Environment-friendly phosphating solution containing rare earth composite accelerator and using method

Technical Field

The invention belongs to the field of phosphating in a metal surface chemical conversion film technology, and particularly relates to an environment-friendly phosphating solution containing a rare earth composite accelerator and a use method thereof. The method is generally applicable to industries such as machinery, automobiles, aviation, shipbuilding, household appliances and the like.

Background

The phosphate treatment of metal is called phosphorization for short, and the metal is placed into a solution containing phosphate to make chemical treatment so as to make the metal surface produce a layer of phosphate protective film which is difficult to dissolve in water. The phosphating film is widely used in the industrial production of automobiles, ships, aerospace, machinery manufacturing, household appliances and the like, and is used as a bottom layer of coating, a lubricating layer in metal cold processing, a metal surface protective layer and the like. At present, the common industrial medium and high temperature phosphorization process has the defects of slow film forming speed, high cost, coarse crystallization, environmental pollution and the like. With the progress of technology and the increasingly strict social requirements on environmental protection and energy conservation, low-temperature, slag-free, environmental protection and rapid phosphorization are the main trends of the development of the current phosphorization technology.

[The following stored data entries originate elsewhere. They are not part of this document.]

theorem test_lbx : gives (loadable |>.setX 1 0x2000 |>.setX 2 0x4)
    [0x01, 0xB0, 0x01, 0x02, 0x03] (fun t => t.getX 3 = 0xFFFFFFFFFFFFFFFE ∧ t.pc = 0x1005) = true := by decide

theorem test_lbux : gives (loadable |>.setX 1 0x2000 |>.setX 2 0x4)
    [0x01, 0xB1, 0x01, 0x02, 0x03] (fun t => t.getX 3 = 0xFE) = true := by decide

theorem test_lcx : gives (loadable |>.setX 1 0x2000)
    [0x01, 0xB2, 0x01, 0x02, 0x03] (fun t => t.getX 3 = 0xFFFFFFFFFFFF9234) = true := by decide

theorem test_lcux : gives (loadable |>.setX 1 0x2000)
    [0x01, 0xB3, 0x01, 0x02, 0x03] (fun t => t.getX 3 = 0x9234) = true := by decide

theorem test_lhx : gives (loadable |>.setX 1 0x2000 |>.setX 2 0x8)
    [0x01, 0xB4, 0x01, 0x02, 0x03] (fun t => t.getX 3 = 0xFFFFFFFF9ABCDEF0) = true := by decide

theorem test_lhux : gives (loadable |>.setX 1 0x2000 |>.setX 2 0x8)
    [0x01, 0xB5, 0x01, 0x02, 0x03] (fun t => t.getX 3 = 0x9ABCDEF0) = true := by decide

theorem test_lwx_same : gives (loadable |>.setX 1 0x2000 |>.setX 2 0x8)
    [0x01, 0xB6, 0x01, 0x02, 0x01] (fun t => t.getX 1 = 0x123456789ABCDEF0) = true := by decide

theorem test_sbx : gives (storable |>.setX 1 0x3000 |>.setX 2 0x4 |>.setX 3 0xAB)
    [0x01, 0xC0, 0x01, 0x02, 0x03] (fun t => peek t 0x3003 3 = [0xAA, 0xAB, 0xAA]) = true := by decide

theorem test_scx : gives (storable |>.setX 1 0x3000 |>.setX 2 0x2 |>.setX 3 0xCAFEBEEF)
    [0x01, 0xC1, 0x01, 0x02, 0x03] (fun t => peek t 0x3001 4 = [0xAA, 0xEF, 0xBE, 0xAA]) = true := by decide

theorem test_shx : gives (storable |>.setX 1 0x3000 |>.setX 2 0x4 |>.setX 3 0xCAFEBEEF)
    [0x01, 0xC2, 0x01, 0x02, 0x03] (fun t => peek t 0x3004 5 = [0xEF, 0xBE, 0xFE, 0xCA, 0xAA]) = true := by decide

theorem test_swx : gives (storable |>.setX 1 0x3000 |>.setX 2 0x8 |>.setX 3 0x102030405060708)
    [0x01, 0xC3, 0x01, 0x02, 0x03]
    (fun t => peek t 0x3008 9 = [0x08, 0x07, 0x06, 0x05, 0x04, 0x03, 0x02, 0x01, 0xAA]) = true := by decide

/-! ### Control transfer and traps (43_branch.md, 45_system.md) -/

theorem test_jsr_zx : gives (base |>.setBr 2 0x10)
    [0x01, 0xA2, 0x21, 0xFF, 0xFF, 0xFF] (fun t => t.pc = 0x100000F ∧ t.getBr 1 = 0x1006) = true := by decide

theorem test_jsr_self : gives (base |>.setBr 1 0x5000)
    [0x01, 0xA2, 0x11, 0x00, 0x00, 0x00] (fun t => t.pc = 0x5000 ∧ t.getBr 1 = 0x1006) = true := by decide

theorem test_bsr_neg : gives ({ base with pc := 0x1006 })
    [0x01, 0xA2, 0xF1, 0xFA, 0xFF, 0xFF] (fun t => t.pc = 0x1000 ∧ t.getBr 1 = 0x100C) = true := by decide

theorem test_jmp2 : gives (base |>.setBr 1 0x3000)
    [0x01, 0xA2, 0x10, 0x00, 0x00, 0x00] (fun t => t.pc = 0x3000) = true := by decide

theorem test_rts_pc : gives base [0x01, 0xA3, 0xF3] (fun t => t.pc = 0x1003) = true := by decide

theorem test_rts15 : gives base [0x01, 0xA3, 0x0F] (fun t => t.pc = 0xF) = true := by decide

theorem test_loop0 : gives ({ base with pc := 0x1005, lc := 0x0 })
    [0x01, 0xA4, 0xFB] (fun t => t.pc = 0x1008 ∧ t.lc = 0x0) = true := by decide

theorem test_loop_w : gives ({ base with pc := 0x1005, lc := 0xFFFFFFFFFFFFFFFF })
    [0x01, 0xA4, 0x7F] (fun t => t.pc = 0x1084 ∧ t.lc = 0xFFFFFFFFFFFFFFFE) = true := by decide

theorem test_sys : gives ({ handled with sr := 0x2000 } |>.setBr 14 0x99)
    [0x01, 0xA5, 0xCD, 0x04]
    (fun t => t.pc = 0xFFFFFFFFFFFF0040 ∧ t.getBr 13 = 0x1004 ∧ t.getBr 14 = 0x99 ∧ t.sr = 0x2000A000) = true := by
      decide

theorem test_sys_f : gives (base |>.setBr 13 0x77)
    [0x02, 0xA5, 0xCD, 0x04] (fun t => t.pc = 0x1004 ∧ t.getBr 13 = 0x77) = true := by decide

theorem test_int : gives ({ handled with pc := 0x2000, sr := 0x2000 } |>.setBr 13 0x99)
    [0x01, 0xA6, 0xCE, 0xC1]
    (fun t => t.pc = 0xFFFFFFFFFFFF0C10 ∧ t.getBr 14 = 0x2000 ∧ t.getBr 13 = 0x99 ∧ t.sr = 0x2000A000) = true := by
      decide

/-! ### Bitfield (41_logic_bitfield_bcd.md) -/

theorem test_bfins_top : gives (base |>.setX 1 0x35 |>.setX 2 0x123)
    [0x01, 0xAA, 0x01, 0x02, 0xFC, 0x0F] (fun t => t.getX 2 = 0x5000000000000123 ∧ t.pc = 0x1006) = true := by decide

theorem test_bfins_full : gives (base |>.setX 1 0x1234 |>.setX 2 0xFFFFFFFFFFFFFFFF)
    [0x01, 0xAA, 0x01, 0x02, 0xC0, 0x0F] (fun t => t.getX 2 = 0x1234 ∧ t.pc = 0x1006) = true := by decide

theorem test_bfset63 : gives base
    [0x01, 0xAA, 0x01, 0x02, 0xFF, 0x1F] (fun t => t.getX 2 = 0x8000000000000000 ∧ t.pc = 0x1006) = true := by decide

theorem test_bfclr : gives (base |>.setX 1 0xFFFFFFFF)
    [0x01, 0xAA, 0x01, 0x02, 0xC8, 0x23] (fun t => t.getX 2 = 0xFFFF00FF ∧ t.pc = 0x1006) = true := by decide

theorem test_bfchg : gives (base |>.setX 1 0xF00)
    [0x01, 0xAA, 0x01, 0x02, 0xC8, 0x33] (fun t => t.getX 2 = 0xF000 ∧ t.pc = 0x1006) = true := by decide

theorem test_bfextu63 : gives (base |>.setX 1 0x8000000000000000)
    [0x01, 0xAA, 0x01, 0x02, 0xFF, 0x4F] (fun t => t.getX 2 = 0x1 ∧ t.pc = 0x1006) = true := by decide

theorem test_bfext63 : gives (base |>.setX 1 0x8000000000000000)
    [0x01, 0xAA, 0x01, 0x02, 0xFF, 0x5F] (fun t => t.getX 2 = 0xFFFFFFFFFFFFFFFF ∧ t.pc = 0x1006) = true := by decide

theorem test_bfext : gives (base |>.setX 1 0xF6AB)
    [0x01, 0xAA, 0x01, 0x02, 0xC8, 0x53] (fun t => t.getX 2 = 0xFFFFFFFFFFFFFFF6 ∧ t.pc = 0x1006) = true := by decide

/-! ### TLB instruction (46_tlb.md) -/

theorem test_tlbnop : gives base [0x01, 0xF0, 0x00, 0x00] (fun t => t.pc = 0x1004) = true := by decide

theorem test_tlbpb : gives { withEntry3 with tlbRegs := { holding with index := 0 } }
    [0x01, 0xF0, 0x01, 0x00] (fun t => t.tlbRegs.index = 3) = true := by decide

theorem test_tlbpb_miss : gives { withEntry3 with tlbRegs := { holding with virtPage := 0x11 } }
    [0x01, 0xF0, 0x01, 0x00] (fun t => t.tlbRegs.index = 0x8000000000000000) = true := by decide

theorem test_tlbrd : gives { withEntry3 with tlbRegs := { TlbRegs.zero with index := 3 } }
    [0x01, 0xF0, 0x02, 0x00] (fun t => t.tlbRegs = holding) = true := by decide

theorem test_tlbwr8 : gives { base with tlbRegs := { holding with wired := 8 } }
    [0x01, 0xF0, 0x03, 0x00] (fun t => t.tlb = State.reset.tlb ∧ t.pc = 0x1004) = true := by decide

theorem test_tlbwi : gives { base with tlbRegs := holding }
    [0x01, 0xF0, 0x04, 0x00] (fun t => t.tlb[3] = entry3 ∧ t.pc = 0x1004) = true := by decide

theorem test_tlben : gives base
    [0x01, 0xF0, 0x05, 0x00] (fun t => t.tlbEnabled = true ∧ t.pc = 0x1004) = true := by decide

theorem test_tlbdis : gives ({ base with tlbEnabled := true, tlb := (State.reset.tlb.set 0 ⟨0, true, false, true, 0,
    1, 1⟩) })
    [0x01, 0xF0, 0x06, 0x00]
    (fun t => t.tlbEnabled = false ∧ t.pc = 0x1004) = true := by decide

theorem test_rd_asid : gives ({ base with tlbRegs := { TlbRegs.zero with asid := ⟨255, 7, true, true, true⟩ } })
    [0x01, 0xF0, 0x77, 0x05] (fun t => t.getX 5 = 0xFF77) = true := by decide

theorem test_wr_asid2 : gives (base |>.setX 3 0x505)
    [0x01, 0xF0, 0x78, 0x03] (fun t => t.tlbRegs.asid = ⟨5, 0, true, false, true⟩) = true := by decide

theorem test_wr_ps5 : refuses (base |>.setX 3 0x5) [0x01, 0xF0, 0x38, 0x03] (.reservedPageSize) = true := by decide

/-! ### System (45_system.md) -/

theorem test_rte2 : gives ({ base with sr := 0x2000A000 } |>.setBr 13 0x1004)
    [0x01, 0xF3] (fun t => t.pc = 0x1004 ∧ t.sr = 0x20002000) = true := by decide

theorem test_rti2 : gives ({ base with sr := 0xA000A000 } |>.setBr 14 0x2000)
    [0x01, 0xF4] (fun t => t.pc = 0x2000 ∧ t.sr = 0xA0002000) = true := by decide

theorem test_memsb : gives ({ base with sr := 0x2000 })
    [0x01, 0xF8] (fun t => t.sr = 0x2000 ∧ t.pc = 0x1002) = true := by decide

theorem test_memdb : gives ({ base with sr := 0x2000 })
    [0x01, 0xF9] (fun t => t.sr = 0x2000 ∧ t.pc = 0x1002) = true := by decide

theorem test_cli : gives ({ base with sr := 0xA000A000 })
    [0x01, 0xFA] (fun t => t.sr = 0xA0002000 ∧ t.pc = 0x1002) = true := by decide

theorem test_sei : gives ({ base with sr := 0x2000 })
    [0x01, 0xFB] (fun t => t.sr = 0xA000 ∧ t.pc = 0x1002) = true := by decide

/-! ### BCD (41_logic_bitfield_bcd.md) -/

theorem test_bcdadd_c : gives (base |>.setX 1 0x99 |>.setX 2 0x1 |>.setX 3 0x1)
    [0x01, 0xF5, 0x01, 0x02, 0x03, 0x00] (fun t => t.getX 3 = 0x0 ∧ t.pc = 0x1006) = true := by decide

theorem test_bcdsub_b : gives (base |>.setX 2 0x1 |>.setX 3 0x1)
    [0x01, 0xF5, 0x01, 0x02, 0x03, 0x01] (fun t => t.getX 3 = 0x99 ∧ t.pc = 0x1006) = true := by decide

theorem test_bcdmul2 : gives (base |>.setX 1 0x99 |>.setX 2 0x99 |>.setX 3 0x1)
    [0x01, 0xF5, 0x01, 0x02, 0x03, 0x02] (fun t => t.getX 3 = 0x9801 ∧ t.pc = 0x1006) = true := by decide

/-! ### Reserved and unassigned words (30_encoding.md R140 to R143) -/

theorem test_res_cond12 : refuses base [0x0C, 0x40, 0x01, 0x02, 0x03] (.reserved .condition) = true := by decide

theorem test_res_90 : refuses base [0x90, 0x40, 0x01, 0x02, 0x03] (.reserved .predicateByte) = true := by decide

theorem test_unimpl : gives handled
    [0x01, 0x42, 0x01, 0x02, 0x03]
    (fun t => t.getBr 13 = 0x1000 ∧ t.pc = 0xFFFFFFFFFFFF0FA0 ∧ t.sr = 0xA000A000) = true := by decide

theorem test_unimpl_false : refuses base [0x02, 0x42, 0x01, 0x02, 0x03] (.unassignedSkipped) = true := by decide

theorem test_res_bfbounds : refuses base [0x01, 0xAA, 0x01, 0x02, 0x48, 0x00] (.bitfieldBounds) = true := by decide

theorem test_res_tlbreg6 : refuses base [0x01, 0xF0, 0x67, 0x05] (.reservedTlbRegister) = true := by decide

/-! ### Translation, interrupts, bus errors, segmentation (20_memory.md, 60_exceptions.md) -/

theorem test_miss : gives (mapped |>.setX 1 0x11230 |>.setX 2 0x55)
    [0x01, 0x86, 0x01, 0x02, 0x00]
    (fun t => t.getX 2 = 0x55 ∧ t.getBr 13 = 0x1000 ∧ t.sr = 0x2000A000 ∧ t.pc = 0xFFFFFFFFFFFF0F80 ∧ t.tlbRegs.dma =
      0x11230) = true := by decide

theorem test_miss2 : gives ({ mapped with tlbRegs := { TlbRegs.zero with dma := 0x999 } } |>.setX 1 0x11230 |>.setX 2
    0x55)
    [0x01, 0x86, 0x01, 0x02, 0x00]
    (fun t => t.getX 2 = 0x55 ∧ t.getBr 13 = 0x1000 ∧ t.sr = 0x2000A000 ∧ t.pc = 0xFFFFFFFFFFFF0F80 ∧ t.tlbRegs.dma =
      0x999) = true := by decide

theorem test_tlb_sw : gives (mapped |>.setX 1 0x10230 |>.setX 2 0x7)
    [0x01, 0x93, 0x01, 0x02, 0x00]
    (fun t => peek t 0x80230 8 = [0x07, 0x00, 0x00, 0x00, 0x00, 0x00, 0x00, 0x00] ∧ t.tlb[3] = ⟨0, false, true, true,
      5, 0x10, 0x80⟩) = true := by decide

The accelerator in the phosphating solution plays an important role in improving the phosphating speed, improving the quality of a phosphating film, reducing the phosphating temperature and the like. At present, the accelerators widely used in the actual production have various types and also have various defects, such as common phosphorusThe chemical solution contains nickel salt and nitrite as accelerators, and heavy metal ions and generated gas have great pollution to the environment; chlorate is taken as an accelerant to easily generate sediments; the dosage of molybdate used as an accelerator is strictly controlled, and once the molybdate is excessive, the metal surface is subjected to passivation reaction, so that the formation of a phosphating film is prevented; with H₂O₂As an accelerator, it is unstable in an acidic environment and the process is not easily controlled. In view of the disadvantages of the single phosphating accelerator, compounding acceleration has been the main direction of research. The Chinese patent application CN 101457355A discloses an organic promoting phosphating solution and a preparation method and application thereof, the used promoter is a mixture of sodium fluoborate, tartaric acid, sodium chlorate, caustic soda, sodium nitrobenzenesulfonate and water, the components are complex, and the organic promoting phosphating solution is not beneficial to maintenance of the phosphating solution. Chinese patent application CN104962896A discloses a zinc series phosphating solution additive and a using method thereof, wherein the phosphating solution additive comprises inorganic accelerators zinc nitrite and NaClO₃And H₂O₂The organic accelerant is tartrate, nitryl nitrate, nitrobenzene sulfonate and the like, so that the components are complex and nitrite is not beneficial to environmental protection. The Chinese patent application CN107313041B discloses an HL series normal temperature multifunctional phosphating solution which contains nitrite which is not beneficial to environmental protection. The Chinese patent application CN108342723A discloses a slag-free accelerator suitable for zinc phosphating solution, which comprises an organic nitro compound, specifically comprises one or more of p-nitrophenol, nitromethane and dinitrobenzene, and has the problems of complex components, high cost and the like.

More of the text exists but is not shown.